January 11, 2020
KOTIDO, UGANDA – On one side of Moroto Road in Kalasaliki, young boys are herding cattle, sheep and goats in a field green with flourishing gardens of sorghum and sunflowers. On the other side of the road is Nabulwa Lukunya Market, where Melelena Nakut waits for customers beside sacks of charcoal.
Though charcoal burning for commercial purposes is illegal in Kotido district, one of the seven districts in Uganda’s northeastern Karamoja region, Nakut says this is the only way she can make a living.
“Hunger forced me to get involved into charcoal burning so I could feed my family of 20 people,” she says, describing her extended family that includes the children of her husband’s second wife and all of their grandchildren. Nakut says she started the business in February 2019 because of the prolonged drought in the Karamoja region that resulted in her family being unable to grow sorghum for food.
It’s a common activity in this area, says Joel Lalal, the district’s forestry officer.
“The vegetation in Kotido is scanty and the trees are very few. Yet cutting down of trees for commercial charcoal burning is on increase due to high levels of poverty among the people,” he says.
Nakisanze Segawa, GPJ Uganda
Every month, about 4,000 trees are cut down for charcoal burning in the district, a number he says is too high for an area that experiences an intensely hot season, marked by dust storms, and a rainy season where precipitation is sparse and uneven.

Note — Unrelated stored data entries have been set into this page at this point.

/-- Bytes read in the opposite order: byte `i` of `n` has the weight of byte `n - 1 - i`. -/
theorem leNat_reverse_map_range (f : Nat → Byte) (n : Nat) :
    leNat ((List.range n).map f).reverse = ((List.range n).map (fun i => (f i).toNat * 2 ^ (8 * (n - 1 - i)))).sum := by
  induction n generalizing f with
  | zero => rfl
  | succ n ih =>
    have hw : ∀ i, n - 1 - i = n - (i + 1) := fun i => by omega
    have h256 : 2 ^ (8 * n) = 256 ^ n := Nat.pow_mul 2 8 n
    rw [List.range_succ_eq_map, List.map_cons, List.map_cons, List.reverse_cons, List.sum_cons, leNat_append_singleton,
      List.map_map, List.map_map, ih, List.length_reverse, List.length_map, List.length_range, Nat.add_sub_cancel, Nat.sub_zero,
      h256, Nat.add_comm, Nat.mul_comm]
    simp only [Function.comp_apply, Function.comp_def, Nat.succ_eq_add_one, hw]

theorem toNat_byteOf (x : Word) (k : Nat) : (byteOf x k).toNat = x.toNat / 2 ^ (8 * k) % 256 := BitVec.toNat_ofNat _ _

theorem brev8_eq (x : Word) : brev8 x =
    BitVec.ofNat 64 (((List.range 8).map (fun i => x.toNat / 2 ^ (8 * i) % 256 * 2 ^ (8 * (7 - i)))).sum) := by
  simp only [brev8, wordBytes, leNat_reverse_map_range, toNat_byteOf]

/-! ### Immediates and shifts -/

theorem toInt_sext16 (im : Nat) : (sext16 im).toInt = (BitVec.ofNat 16 im).toInt :=
  BitVec.toInt_signExtend_of_le (by decide)

theorem immVal_slti (x : Word) (im : Nat) :
    immVal .slti x im = if x.toInt < (BitVec.ofNat 16 im).toInt then 1#64 else 0#64 := by
  simp only [immVal, BitVec.slt_eq_decide, toInt_sext16, decide_eq_true_eq]

theorem immVal_sltiu (x : Word) (im : Nat) :
    immVal .sltiu x im = if x.toNat < ((BitVec.ofNat 16 im).signExtend 64).toNat then 1#64 else 0#64 := by
  simp only [immVal, BitVec.ult_eq_decide, sext16, decide_eq_true_eq]

theorem shVal_sll (x : Word) (n : Nat) : shVal .sll x n = BitVec.ofNat 64 (x.toNat * 2 ^ n) := by
  apply BitVec.eq_of_toNat_eq
  rw [shVal, BitVec.toNat_shiftLeft, BitVec.toNat_ofNat, Nat.shiftLeft_eq]

theorem shVal_srl (x : Word) (n : Nat) : shVal .srl x n = BitVec.ofNat 64 (x.toNat / 2 ^ n) := by
  rw [← Nat.shiftRight_eq_div_pow, ← BitVec.toNat_ushiftRight]
  exact (ofNat_toNat_word _).symm

theorem shVal_sra (x : Word) (n : Nat) : shVal .sra x n = BitVec.ofInt 64 (x.toInt / 2 ^ n) := by
  rw [shVal, BitVec.sshiftRight, Int.shiftRight_eq_div_pow, Int.natCast_pow]
  rfl

/-- The immediate times 2^16 fits 32 bits, so that both sign extensions give the same integer. -/
theorem luiVal_eq (im : Nat) : luiVal im = BitVec.ofInt 64 ((BitVec.ofNat 16 im).toInt * 2 ^ 16) := by
  have hi : -2 ^ 15 ≤ (BitVec.ofNat 16 im).toInt ∧ (BitVec.ofNat 16 im).toInt < 2 ^ 15 :=
    ⟨BitVec.le_toInt _, BitVec.toInt_lt⟩
  have h32 : (BitVec.ofNat 32 (im * 2 ^ 16)).toInt = (BitVec.ofNat 16 im).toInt * 2 ^ 16 := by
    rw [BitVec.toInt_eq_toNat_cond, BitVec.toInt_eq_toNat_cond, BitVec.toNat_ofNat, BitVec.toNat_ofNat]
    omega
  apply BitVec.eq_of_toInt_eq
  rw [luiVal, BitVec.toInt_signExtend_of_le (by decide), BitVec.toInt_ofInt, h32, Int.bmod_def]
  omega

/-! ## O2 -/

theorem aluResult_of_val {c : Nat → Nat → Nat → Nat → Instr} {f : AluOp} {v : Word → Word → Word}
    (hv : ∀ x y, aluVal f x y = v x y)
    (hc : ∀ e rd ra rb s, exec (c e rd ra rb) s = .next (engRun e (.alu f rd ra rb) false s) := by intros; rfl) :
    aluResult c f v :=
  fun rd ra rb => opResult_of_computeOp (fun a => by rw [computeOp, hv]) (fun e s => hc e rd ra rb s)

theorem immResult_of_val {c : Nat → Nat → Nat → Nat → Instr} {f : ImmOp} {v : Word → Nat → Word}
    (hv : ∀ x im, immVal f x im = v x im)
    (hc : ∀ e rd ra im s, exec (c e rd ra im) s = .next (engRun e (.imm f rd ra im) false s) := by intros; rfl) :
    immResult c f v :=
  fun rd ra im => opResult_of_computeOp (fun a => by rw [computeOp, hv]) (fun e s => hc e rd ra im s)

theorem shiResult_of_val {c : Nat → Nat → Nat → Nat → Nat → Instr} {f : ShOp} {v : Word → Nat → Word}
    (hv : ∀ x n, shVal f x n = v x n)
    (hc : ∀ e rd ra x amt s, exec (c e rd ra x amt) s = .next (engRun e (.shi f rd ra x amt) false s) := by intros; rfl) :
    shiResult c f v :=
  fun rd ra x amt => opResult_of_computeOp (fun a => by rw [computeOp, hv]) (fun e s => hc e rd ra x amt s)

/-- Settles O2: each instruction completes with the registers of `computeOp`, and its value is the one that R341 names. -/
theorem aluResults : Obligations.AluResults :=
  -- ADD, SUB, AND, OR, XOR, SLL, SRL and SRA stand in `aluVal` as R341 names them, and so do MULH and MULHU
  ⟨aluResult_of_val fun _ _ => rfl, aluResult_of_val fun _ _ => rfl, aluResult_of_val fun _ _ => rfl,
   aluResult_of_val fun _ _ => rfl, aluResult_of_val fun _ _ => rfl, aluResult_of_val fun _ _ => rfl,
   aluResult_of_val fun _ _ => rfl, aluResult_of_val fun _ _ => rfl, aluResult_of_val aluVal_slt, aluResult_of_val aluVal_sltu,
   aluResult_of_val aluVal_min, aluResult_of_val aluVal_max, aluResult_of_val aluVal_minu, aluResult_of_val aluVal_maxu,
   aluResult_of_val aluVal_mul, aluResult_of_val fun _ _ => rfl, aluResult_of_val fun _ _ => rfl,
   aluResult_of_val aluVal_div, aluResult_of_val aluVal_divu, aluResult_of_val aluVal_rem, aluResult_of_val aluVal_remu,
   aluResult_of_val fun x _ => congrArg (BitVec.ofNat 64) (clz64_eq x),
   aluResult_of_val fun x _ => congrArg (BitVec.ofNat 64) (ctz64_eq x),
   aluResult_of_val fun x _ => congrArg (BitVec.ofNat 64) (length_filter_eq_sum_toNat x.getLsbD (List.range 64)),
   aluResult_of_val fun x _ => brev8_eq x,
   -- ADDI, ANDI, ORI and XORI stand in `immVal` as R341 names them
   immResult_of_val fun _ _ => rfl, immResult_of_val fun _ _ => rfl, immResult_of_val fun _ _ => rfl,
   immResult_of_val fun _ _ => rfl, immResult_of_val immVal_slti, immResult_of_val immVal_sltiu,
   shiResult_of_val shVal_sll, shiResult_of_val shVal_srl, shiResult_of_val shVal_sra,
   fun rd im => opResult_of_computeOp (fun a => by rw [computeOp, luiVal_eq]) (fun _ _ => rfl)⟩

/-! ## Branches and jumps, R344 -/

/-- A target at an offset field of `n + 1` bits, read as signed. -/
theorem relTarget_eq (pc : Nat) {n off : Nat} (h : off < 2 ^ (n + 1)) :
    relTarget pc (n + 1) off = (((pc : Int) + 4 * (BitVec.ofNat (n + 1) off).toInt) % 2 ^ 64).toNat := by
  have ht : (BitVec.ofNat (n + 1) off).toNat = off := by rw [BitVec.toNat_ofNat, Nat.mod_eq_of_lt h]
  have hp : 2 ^ (n + 1) = 2 * 2 ^ n := by rw [Nat.pow_succ, Nat.mul_comm]
  have hi : (BitVec.ofNat (n + 1) off).toInt = if off < 2 ^ n then (off : Int) else (off : Int) - 2 ^ (n + 1) := by
    rw [BitVec.toInt_eq_toNat_cond, ht, Int.natCast_pow]
    by_cases hoff : off < 2 ^ n
    · rw [if_pos hoff, if_pos (by omega)]
    · rw [if_neg hoff, if_neg (by omega)]
      rfl
  rw [relTarget, hi, Nat.add_sub_cancel]

theorem brTaken_lt (x y : Word) : brTaken .lt x y = decide (x.toInt < y.toInt) := BitVec.slt_eq_decide

theorem brTaken_ge (x y : Word) : brTaken .ge x y = decide (y.toInt ≤ x.toInt) := by
  rw [brTaken, BitVec.slt_eq_decide, ← decide_not]
  exact decide_eq_decide.2 Int.not_lt

theorem brTaken_ltu (x y : Word) : brTaken .ltu x y = decide (x.toNat < y.toNat) := BitVec.ult_eq_decide

theorem brTaken_geu (x y : Word) : brTaken .geu x y = decide (y.toNat ≤ x.toNat) := by
  rw [brTaken, BitVec.ult_eq_decide, ← decide_not]
  exact decide_eq_decide.2 Nat.not_lt

theorem brTaken_eq (x y : Word) : brTaken .eq x y = decide (x = y) := rfl

theorem brTaken_ne (x y : Word) : brTaken .ne x y = decide (x ≠ y) := by
  rw [decide_not]
  rfl

/-- A branch completes with the registers that its condition and its A bit choose. -/
theorem branchResult_of_taken {c : Nat → Nat → Nat → Nat → Nat → Instr} {f : BrOp} {taken : Word → Word → Bool}
    (hv : ∀ x y, brTaken f x y = taken x y)
    (hc : ∀ e x y off annul s, exec (c e x y off annul) s = .next (engRun e (.br f x y off annul) false s) := by
      intros; rfl) : branchResult c f taken := by
  intro e x y off annul s h hstop
  obtain ⟨_, _, hoff, _⟩ := of_decide_eq_true (engWf_of_ready h)
  refine completes_of_completeTo h (hc e x y off annul s) fun j v _ _ => ?_
  simp only [runOp, hstop, hv, relTarget_eq _ hoff]
  by_cases htaken : taken ((s.eng e).arch.gr x) ((s.eng e).arch.gr y) = true
  · simp only [htaken, if_true]
    rfl
  · by_cases hannul : annul = 1
    · simp only [htaken, hannul, if_true]
      rfl
    · simp only [htaken, hannul, if_false]
      rfl

@[simp] theorem setG_zero (v : Word) (a : Arch) : a.setG 0 v = a := rfl

theorem takeSlot_setG (target r : Nat) (a : Arch) :
    takeSlot target (a.setG r (BitVec.ofNat 64 (a.pc + 8))) = jumpArch a target r := by
  unfold takeSlot jumpArch Arch.setG
  split
  · rfl
  · rfl

section
variable {e w : Nat} {ue : Bool} {j : Job} {v : Version} {s : State}

theorem runOp_jump (off : Nat) (h : branchStop (s.eng e).arch = none) :
    runOp e (.jump off) w ue j v s = completeTo e (jumpArch (s.eng e).arch (relTarget (s.eng e).arch.pc 26 off) 0) s := by
  simp only [runOp, h, ← takeSlot_setG, setG_zero]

“Kotido entirely depends on natural rainfall. The nature of the soil doesn’t retain water. So when trees are cut down, the soil’s capacity to retain some water is weakened, and this affects agriculture, which normally doesn’t do well here,” Lalal says.
On average, Uganda has been losing 122,000 hectares (301,469 acres) of forests per year since 1990, according to a 2016 report by the National Forestry Authority, a government agency responsible for managing and protecting forests in the country.
The practice of cutting down trees to burn into charcoal was introduced to Kotido in 2009 by businessmen from Mbale, a district in eastern Uganda, says George Oming, a local natural resource officer.
“Burning charcoal in here is so cheap,” he says.
The practice soon spread throughout the region. Most of the charcoal produced is then sold outside the region, Oming added.
Nakut burns trees in her village, then sells a sack of the resulting charcoal for 20,000 Ugandan shillings ($6). She says the buyers tell her that they resell her charcoal in Mbale and Kampala.
In Kampala a sack of charcoal sells for 110,000 shillings ($30), says Babirye Margret, a housewife living in the capital city. The 2016-17 Uganda National Household Survey indicates that over 90% of Ugandan households use solid fuel for cooking, including charcoal.
Oming says the situation has gone beyond his department’s control. Besides profits, Oming points to resettlement as a contributing factor.
“People started resettling in the previously unsettled areas in the early 2000s because of the peace secured after the disarmament programs that ended issues of guns and cattle theft,” Oming says. As people settled in these areas, they started cutting down trees to clear fields for agriculture as well as to burn for charcoal.
Nakisanze Segawa, GPJ Uganda
To combat tree loss, the local government of Kotido district drafted an ordinance that would prohibit commercial charcoal burning and impose consequences. The proposal awaits passage by the state attorney general, says Ambrose Lotukei, an elected district leader.
The focus is on commercial burning. Charcoal burning for domestic purposes does not create as heavy a burden on the environment, Lotukei says.
However, Oming is doubtful the ordinance will help. Until other contributing factors are addressed – such as inadequate funding, lack of enforcement, police interference with forestry management, and political disagreements – cutting trees down for charcoal burning will persist, he says.
“The laws we have in place can work. But the problem is that the country is governed by politics, not the law. Politicians will interfere in initiatives to end the practice of cutting down trees because they want the popular votes,” Oming says.
Lotukei agrees that enforcement and corruption are obstacles.
“In Kotido we don’t have environmental police units as it is in districts with forests. Sometimes people give police kintu kidogo – Swahili for ‘something small’ – to avoid facing the law. But also, some of the settlement areas where charcoal burning takes place are too far from the police station with limited resources to combat the crime,” he says.
Local police are doing what they can, says Gerald Tumwesigye, the officer in charge at Kotido district’s Central Police Station.
“The problem is funding. As police, we have limited resources to affect operations aimed at fighting charcoal burning. Sometimes when we are informed of a lorry carrying charcoal … it is about 70 kilometers (43 miles) away and we don’t always have the fuel to move such long distance,” he says.
District forestry officers need to do more, Tumwesigye says.
“If the forestry department doesn’t contain charcoal burning, in two years Kotido will be bare of trees,” he warns.
Some interviews were translated from Karamojong by Godfrey Oringa, GPJ.